De pronto los caramelos y los chocolaticos me parecieron un despropósito.

Si vas a celebrar esta fiesta con niños, puedes acompañar a tus hijos, sobrinos, ahijados o hijos de tus amigos a recolectar las chupetas en las casas de los vecinos, porque hacer eso es lindo y divertido para los chiquitos.
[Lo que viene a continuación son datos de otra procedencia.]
-- ==== Sys2Proof/Laws/FramesC.lean ====
section
/-!
SUPPORT. FramesC.lean: for each operation of Follow, Survey, Running, CompatOps, Plan, Bus, Cal, Wave, LinkTx, one lemma that says which parts of the state it never changes.
-/

namespace Sys2Proof.Machine

theorem createFollow_frame (i : Nat) (mark : Bool) (p : List Byte) (s : State) : SameBase s (createFollow i mark p
    s).1 ∧ SameStore s (createFollow i mark p s).1 ∧ SameSecure s (createFollow i mark p s).1 ∧ SameMix s (createFollow i
    mark p s).1 ∧ SamePlan s (createFollow i mark p s).1 ∧ SamePort s (createFollow i mark p s).1 ∧ SameSizes s
    (createFollow i mark p s).1 ∧ (createFollow i mark p s).1.front = s.front ∧ (createFollow i mark p s).1.cal = s.cal :=
    by
  unfold createFollow; simp

@[simp] theorem changeFollow_frame (i : Nat) (p : List Byte) (s : State) : SameBase s (changeFollow i p s).1 ∧
    SameStore s (changeFollow i p s).1 ∧ SameSecure s (changeFollow i p s).1 ∧ SameMix s (changeFollow i p s).1 ∧ SameHead
    s (changeFollow i p s).1 ∧ SamePlan s (changeFollow i p s).1 ∧ SamePort s (changeFollow i p s).1 ∧ SameSizes s
    (changeFollow i p s).1 ∧ (changeFollow i p s).1.front = s.front := by
  unfold changeFollow; simp

theorem followSetBody_frame (f : CmdFrame) (s : State) : SameBase s (followSetBody f s).1 ∧ SameStore s (followSetBody
    f s).1 ∧ SameSecure s (followSetBody f s).1 ∧ SameMix s (followSetBody f s).1 ∧ SamePort s (followSetBody f s).1 ∧
    SameSizes s (followSetBody f s).1 ∧ (followSetBody f s).1.front = s.front ∧ (followSetBody f s).1.cal = s.cal ∧
    (followSetBody f s).1.time = s.time ∧ (followSetBody f s).1.compat = s.compat := by
  unfold followSetBody; simp [createFollow_frame ..]

theorem shutFollow_frame (i : Nat) (cause : Nat) (s : State) : SameBase s (shutFollow i cause s) ∧ SameStore s
    (shutFollow i cause s) ∧ SameHead s (shutFollow i cause s) ∧ SameSizes s (shutFollow i cause s) ∧ (shutFollow i cause
    s).sec = s.sec ∧ (shutFollow i cause s).survey = s.survey ∧ (shutFollow i cause s).plan = s.plan ∧ (shutFollow i cause
    s).time = s.time := by
  unfold shutFollow; split <;> simp

theorem followRemoveBody_frame (f : CmdFrame) (s : State) : SameBase s (followRemoveBody f s).1 ∧ SameStore s
    (followRemoveBody f s).1 ∧ SameHead s (followRemoveBody f s).1 ∧ SameSizes s (followRemoveBody f s).1 ∧
    (followRemoveBody f s).1.sec = s.sec ∧ (followRemoveBody f s).1.survey = s.survey ∧ (followRemoveBody f s).1.time =
    s.time := by
  unfold followRemoveBody; simp [shutFollow_frame ..]

theorem getFollowBody_frame (f : CmdFrame) (s : State) : SameBase s (getFollowBody f s).1 ∧ SameStore s (getFollowBody
    f s).1 ∧ SameSecure s (getFollowBody f s).1 ∧ SameObjects s (getFollowBody f s).1 ∧ SameMix s (getFollowBody f s).1 ∧
    SameHead s (getFollowBody f s).1 ∧ SamePlan s (getFollowBody f s).1 ∧ SamePort s (getFollowBody f s).1 ∧ SameSizes s
    (getFollowBody f s).1 := by
  unfold getFollowBody; simp

theorem createProbe_frame (i : Nat) (mark : Bool) (p : List Byte) (s : State) : SameBase s (createProbe i mark p s).1
    ∧ SameStore s (createProbe i mark p s).1 ∧ SameSecure s (createProbe i mark p s).1 ∧ SameMix s (createProbe i mark p
    s).1 ∧ SamePlan s (createProbe i mark p s).1 ∧ SamePort s (createProbe i mark p s).1 ∧ SameSizes s (createProbe i mark
    p s).1 ∧ (createProbe i mark p s).1.front = s.front ∧ (createProbe i mark p s).1.cal = s.cal := by
  unfold createProbe; simp

theorem settleFixed_frame (i : Nat) (s : State) : SameBase s (settleFixed i s) ∧ SameStore s (settleFixed i s) ∧
    SameHead s (settleFixed i s) ∧ SameSizes s (settleFixed i s) ∧ (settleFixed i s).sec = s.sec ∧ (settleFixed i
    s).survey = s.survey ∧ (settleFixed i s).plan = s.plan ∧ (settleFixed i s).time = s.time := by
  unfold settleFixed; split <;> simp [tuneProbe_frame ..]

theorem changeProbe_blockTaken_frame (i : Nat) (fr : Nat) (k : Kind) (s : State) : SameBase s (changeProbe.blockTaken
    i fr k s) ∧ SameStore s (changeProbe.blockTaken i fr k s) ∧ SameSecure s (changeProbe.blockTaken i fr k s) ∧ SameMix s
    (changeProbe.blockTaken i fr k s) ∧ SameHead s (changeProbe.blockTaken i fr k s) ∧ SamePlan s (changeProbe.blockTaken
    i fr k s) ∧ SamePort s (changeProbe.blockTaken i fr k s) ∧ SameSizes s (changeProbe.blockTaken i fr k s) ∧
    (changeProbe.blockTaken i fr k s).front = s.front := by
  unfold changeProbe.blockTaken; simp

@[simp] theorem changeProbe_frame (i : Nat) (p : List Byte) (s : State) : SameBase s (changeProbe i p s).1 ∧ SameStore
    s (changeProbe i p s).1 ∧ SameHead s (changeProbe i p s).1 ∧ SameSizes s (changeProbe i p s).1 ∧ (changeProbe i p
    s).1.sec = s.sec ∧ (changeProbe i p s).1.survey = s.survey ∧ (changeProbe i p s).1.plan = s.plan ∧ (changeProbe i p
    s).1.time = s.time := by
  unfold changeProbe; split <;> simp [settleFixed_frame .., changeProbe_blockTaken_frame ..]

theorem startProbe_frame (cause : Option Nat) (i : Nat) (s : State) : SameBase s (startProbe cause i s) ∧ SameStore s
    (startProbe cause i s) ∧ SameHead s (startProbe cause i s) ∧ SameSizes s (startProbe cause i s) ∧ (startProbe cause i
    s).sec = s.sec ∧ (startProbe cause i s).survey = s.survey ∧ (startProbe cause i s).plan = s.plan ∧ (startProbe cause i
    s).time = s.time := by
  unfold startProbe; dsimp only; split <;> simp [seekWindow_frame .., advanceProbe_frame ..]

theorem probeAddBody_frame (f : CmdFrame) (s : State) : SameBase s (probeAddBody f s).1 ∧ SameStore s (probeAddBody f
    s).1 ∧ SameSizes s (probeAddBody f s).1 ∧ (probeAddBody f s).1.sec = s.sec ∧ (probeAddBody f s).1.survey = s.survey ∧
    (probeAddBody f s).1.cal = s.cal ∧ (probeAddBody f s).1.time = s.time := by
  unfold probeAddBody; simp [createProbe_frame .., startProbe_frame ..]

theorem probeSetBody_frame (f : CmdFrame) (s : State) : SameBase s (probeSetBody f s).1 ∧ SameStore s (probeSetBody f
    s).1 ∧ SameHead s (probeSetBody f s).1 ∧ SameSizes s (probeSetBody f s).1 ∧ (probeSetBody f s).1.sec = s.sec ∧
    (probeSetBody f s).1.survey = s.survey ∧ (probeSetBody f s).1.time = s.time := by
  unfold probeSetBody; simp

theorem decideAgain_frame (fo : Nat) (s : State) : SameBase s (decideAgain fo s) ∧ SameStore s (decideAgain fo s) ∧
    SameHead s (decideAgain fo s) ∧ SameSizes s (decideAgain fo s) ∧ (decideAgain fo s).sec = s.sec ∧ (decideAgain fo
    s).survey = s.survey ∧ (decideAgain fo s).plan = s.plan ∧ (decideAgain fo s).time = s.time := by
  unfold decideAgain; (repeat' split) <;> simp [gaugeDecide_frame ..]

theorem abandonRetarget_frame (fo : Nat) (s : State) : SameBase s (abandonRetarget fo s) ∧ SameStore s
    (abandonRetarget fo s) ∧ SameHead s (abandonRetarget fo s) ∧ SameSizes s (abandonRetarget fo s) ∧ (abandonRetarget fo
    s).sec = s.sec ∧ (abandonRetarget fo s).survey = s.survey ∧ (abandonRetarget fo s).plan = s.plan ∧ (abandonRetarget fo
    s).time = s.time := by
  unfold abandonRetarget; dsimp only; (repeat' split) <;> simp [carryOut_frame .., decideAgain_frame ..]

theorem decideLost_frame (s : State) : SameBase s (decideLost s) ∧ SameStore s (decideLost s) ∧ SameHead s (decideLost
    s) ∧ SameSizes s (decideLost s) ∧ (decideLost s).sec = s.sec ∧ (decideLost s).survey = s.survey ∧ (decideLost s).plan
    = s.plan ∧ (decideLost s).time = s.time := by
  unfold decideLost; simp [decideAgain_frame ..]

theorem dropRetargets_frame (pr : Nat) (s : State) : SameBase s (dropRetargets pr s) ∧ SameStore s (dropRetargets pr
    s) ∧ SameHead s (dropRetargets pr s) ∧ SameSizes s (dropRetargets pr s) ∧ (dropRetargets pr s).sec = s.sec ∧
    (dropRetargets pr s).survey = s.survey ∧ (dropRetargets pr s).plan = s.plan ∧ (dropRetargets pr s).time = s.time := by
  unfold dropRetargets; simp [abandonRetarget_frame ..]

theorem shutProbe_frame (i : Nat) (cause : Nat) (s : State) : SameBase s (shutProbe i cause s) ∧ SameStore s
    (shutProbe i cause s) ∧ SameHead s (shutProbe i cause s) ∧ SameSizes s (shutProbe i cause s) ∧ (shutProbe i cause
    s).sec = s.sec ∧ (shutProbe i cause s).survey = s.survey ∧ (shutProbe i cause s).time = s.time := by
  unfold shutProbe; (repeat' split) <;> simp [finishProbe_frame .., dropRetargets_frame ..]

theorem probeRemoveBody_frame (f : CmdFrame) (s : State) : SameBase s (probeRemoveBody f s).1 ∧ SameStore s
    (probeRemoveBody f s).1 ∧ SameHead s (probeRemoveBody f s).1 ∧ SameSizes s (probeRemoveBody f s).1 ∧ (probeRemoveBody
    f s).1.sec = s.sec ∧ (probeRemoveBody f s).1.survey = s.survey ∧ (probeRemoveBody f s).1.time = s.time := by
  unfold probeRemoveBody; simp [shutProbe_frame ..]

theorem getProbeBody_frame (f : CmdFrame) (s : State) : SameBase s (getProbeBody f s).1 ∧ SameStore s (getProbeBody f
    s).1 ∧ SameSecure s (getProbeBody f s).1 ∧ SameObjects s (getProbeBody f s).1 ∧ SameMix s (getProbeBody f s).1 ∧
    SameHead s (getProbeBody f s).1 ∧ SamePlan s (getProbeBody f s).1 ∧ SamePort s (getProbeBody f s).1 ∧ SameSizes s
    (getProbeBody f s).1 := by
  unfold getProbeBody; simp

theorem crossProgramme_frame (i : Nat) (s : State) : SameBase s (crossProgramme i s) ∧ SameStore s (crossProgramme i
    s) ∧ SameSecure s (crossProgramme i s) ∧ SameMix s (crossProgramme i s) ∧ SameHead s (crossProgramme i s) ∧ SamePlan s
    (crossProgramme i s) ∧ SamePort s (crossProgramme i s) ∧ SameSizes s (crossProgramme i s) ∧ (crossProgramme i s).front
    = s.front := by
  unfold crossProgramme; simp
Pero tú que ya eres grande y puedes tomar este tipo de decisiones, aprovecha la fecha, disfrázate de hormiga y toca la puerta de la casa de La Trinidad a recolectar tu pedido de gloria.

Es importante que sepas que Cacao Al Cubo tiene sus ricuras en varias tiendas de Caracas: El Mercadito Gourmet, Fresh Fish y un par más, por si andas lejos de La Trinidad o si prefieres hacer tus compritas de una manera tradicional.

Quédate pendiente de sus redes para que te enteres, que ellos siempre comparten información de establecimientos donde están, de horarios y hasta de su delivery (sí, te llevan la merienda a tu casa).

Caracas se ha vuelto una ciudad de sabores, de sorpresas, de gente linda con buenas ideas que se ejecutan bellamente. Caracas se ha vuelto el lugar para reinventar las meriendas y ¿por qué no? Para reinventar Halloween.

Caracas, feliz día del chocolate chocolatoso, este 31 de octubre.